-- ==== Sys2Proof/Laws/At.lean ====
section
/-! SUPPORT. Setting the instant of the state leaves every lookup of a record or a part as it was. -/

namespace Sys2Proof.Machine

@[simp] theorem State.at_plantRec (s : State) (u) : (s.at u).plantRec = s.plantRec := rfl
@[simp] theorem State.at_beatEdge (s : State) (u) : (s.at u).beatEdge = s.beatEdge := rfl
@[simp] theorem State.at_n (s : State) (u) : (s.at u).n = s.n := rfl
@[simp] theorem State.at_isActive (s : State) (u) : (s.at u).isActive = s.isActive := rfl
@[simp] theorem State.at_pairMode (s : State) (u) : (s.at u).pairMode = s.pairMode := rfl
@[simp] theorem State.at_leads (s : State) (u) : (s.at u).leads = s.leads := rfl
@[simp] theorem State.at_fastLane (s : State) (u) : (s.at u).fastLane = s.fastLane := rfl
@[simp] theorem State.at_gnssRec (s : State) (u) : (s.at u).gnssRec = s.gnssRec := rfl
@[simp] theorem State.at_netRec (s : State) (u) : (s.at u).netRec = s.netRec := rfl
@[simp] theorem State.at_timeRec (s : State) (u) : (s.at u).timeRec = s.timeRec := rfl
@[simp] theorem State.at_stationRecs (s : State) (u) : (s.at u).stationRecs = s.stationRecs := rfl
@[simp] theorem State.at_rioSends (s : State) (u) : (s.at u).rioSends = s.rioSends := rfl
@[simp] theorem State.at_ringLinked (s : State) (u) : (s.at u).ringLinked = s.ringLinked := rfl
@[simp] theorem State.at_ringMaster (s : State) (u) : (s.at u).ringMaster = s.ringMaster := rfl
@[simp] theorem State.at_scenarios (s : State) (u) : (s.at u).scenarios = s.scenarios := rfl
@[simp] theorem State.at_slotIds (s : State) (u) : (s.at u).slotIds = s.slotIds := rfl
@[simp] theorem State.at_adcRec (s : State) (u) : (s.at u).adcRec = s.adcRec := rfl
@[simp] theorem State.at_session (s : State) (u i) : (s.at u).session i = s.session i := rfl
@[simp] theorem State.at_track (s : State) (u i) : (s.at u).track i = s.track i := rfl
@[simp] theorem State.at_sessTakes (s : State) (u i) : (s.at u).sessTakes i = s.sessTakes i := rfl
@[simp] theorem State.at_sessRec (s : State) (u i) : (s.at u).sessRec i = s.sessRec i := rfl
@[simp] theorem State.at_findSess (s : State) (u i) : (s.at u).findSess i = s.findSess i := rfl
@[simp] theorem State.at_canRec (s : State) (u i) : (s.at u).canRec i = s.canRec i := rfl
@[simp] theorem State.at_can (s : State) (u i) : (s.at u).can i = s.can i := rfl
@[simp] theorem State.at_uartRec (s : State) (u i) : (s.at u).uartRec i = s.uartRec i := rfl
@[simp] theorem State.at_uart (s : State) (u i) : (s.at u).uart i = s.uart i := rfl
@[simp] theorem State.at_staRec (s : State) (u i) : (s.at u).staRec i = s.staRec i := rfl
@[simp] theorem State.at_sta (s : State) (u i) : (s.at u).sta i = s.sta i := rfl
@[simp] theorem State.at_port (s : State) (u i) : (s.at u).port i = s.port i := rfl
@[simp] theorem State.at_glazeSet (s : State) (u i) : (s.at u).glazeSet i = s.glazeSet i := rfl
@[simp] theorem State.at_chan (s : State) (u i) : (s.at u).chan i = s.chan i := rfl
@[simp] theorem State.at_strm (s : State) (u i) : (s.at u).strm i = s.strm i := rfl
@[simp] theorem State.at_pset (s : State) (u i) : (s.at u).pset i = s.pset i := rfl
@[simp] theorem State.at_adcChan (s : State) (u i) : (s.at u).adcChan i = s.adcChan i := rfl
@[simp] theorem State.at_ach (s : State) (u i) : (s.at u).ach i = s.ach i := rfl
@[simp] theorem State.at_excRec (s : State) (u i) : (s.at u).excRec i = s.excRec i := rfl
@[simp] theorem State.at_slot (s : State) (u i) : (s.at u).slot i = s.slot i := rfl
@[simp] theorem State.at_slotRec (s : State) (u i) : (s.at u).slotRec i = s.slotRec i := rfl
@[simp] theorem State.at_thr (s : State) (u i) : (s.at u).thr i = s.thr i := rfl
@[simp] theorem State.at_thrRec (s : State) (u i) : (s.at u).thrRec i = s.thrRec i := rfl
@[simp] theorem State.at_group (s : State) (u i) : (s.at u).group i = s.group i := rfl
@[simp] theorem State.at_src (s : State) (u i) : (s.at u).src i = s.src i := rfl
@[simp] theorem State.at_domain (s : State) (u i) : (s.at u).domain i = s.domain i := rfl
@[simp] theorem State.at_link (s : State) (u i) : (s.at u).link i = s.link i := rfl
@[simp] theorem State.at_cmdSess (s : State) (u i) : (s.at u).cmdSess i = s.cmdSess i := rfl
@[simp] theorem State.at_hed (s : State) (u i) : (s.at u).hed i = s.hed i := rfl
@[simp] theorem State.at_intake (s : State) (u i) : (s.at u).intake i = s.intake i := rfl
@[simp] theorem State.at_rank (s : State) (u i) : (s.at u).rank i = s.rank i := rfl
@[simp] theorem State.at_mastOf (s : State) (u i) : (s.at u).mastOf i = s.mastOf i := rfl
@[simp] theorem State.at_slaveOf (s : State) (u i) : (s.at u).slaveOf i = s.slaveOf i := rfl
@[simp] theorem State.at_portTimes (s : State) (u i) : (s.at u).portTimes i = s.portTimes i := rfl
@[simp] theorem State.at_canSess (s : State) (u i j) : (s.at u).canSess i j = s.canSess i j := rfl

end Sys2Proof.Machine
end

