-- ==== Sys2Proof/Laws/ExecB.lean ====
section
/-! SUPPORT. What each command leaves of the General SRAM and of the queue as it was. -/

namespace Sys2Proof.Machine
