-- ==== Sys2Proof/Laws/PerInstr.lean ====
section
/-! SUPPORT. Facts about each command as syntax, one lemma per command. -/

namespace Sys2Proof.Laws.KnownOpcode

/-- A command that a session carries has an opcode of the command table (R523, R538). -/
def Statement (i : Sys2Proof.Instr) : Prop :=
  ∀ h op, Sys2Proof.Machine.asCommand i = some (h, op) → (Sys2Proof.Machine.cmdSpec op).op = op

#####

# What the task requires
Once you find the line with "s.session i := rfl" above, print it and every line after it up to and including the line with "s.uart i := rfl", exactly as written and nothing else.

# Problem solution
@[simp] theorem State.at_session (s : State) (u i) : (s.at u).session i = s.session i := rfl
@[simp] theorem State.at_track (s : State) (u i) : (s.at u).track i = s.track i := rfl
@[simp] theorem State.at_sessTakes (s : State) (u i) : (s.at u).sessTakes i = s.sessTakes i := rfl
@[simp] theorem State.at_sessRec (s : State) (u i) : (s.at u).sessRec i = s.sessRec i := rfl
@[simp] theorem State.at_findSess (s : State) (u i) : (s.at u).findSess i = s.findSess i := rfl
@[simp] theorem State.at_canRec (s : State) (u i) : (s.at u).canRec i = s.canRec i := rfl
@[simp] theorem State.at_can (s : State) (u i) : (s.at u).can i = s.can i := rfl
@[simp] theorem State.at_uartRec (s : State) (u i) : (s.at u).uartRec i = s.uartRec i := rfl
@[simp] theorem State.at_uart (s : State) (u i) : (s.at u).uart i = s.uart i := rfl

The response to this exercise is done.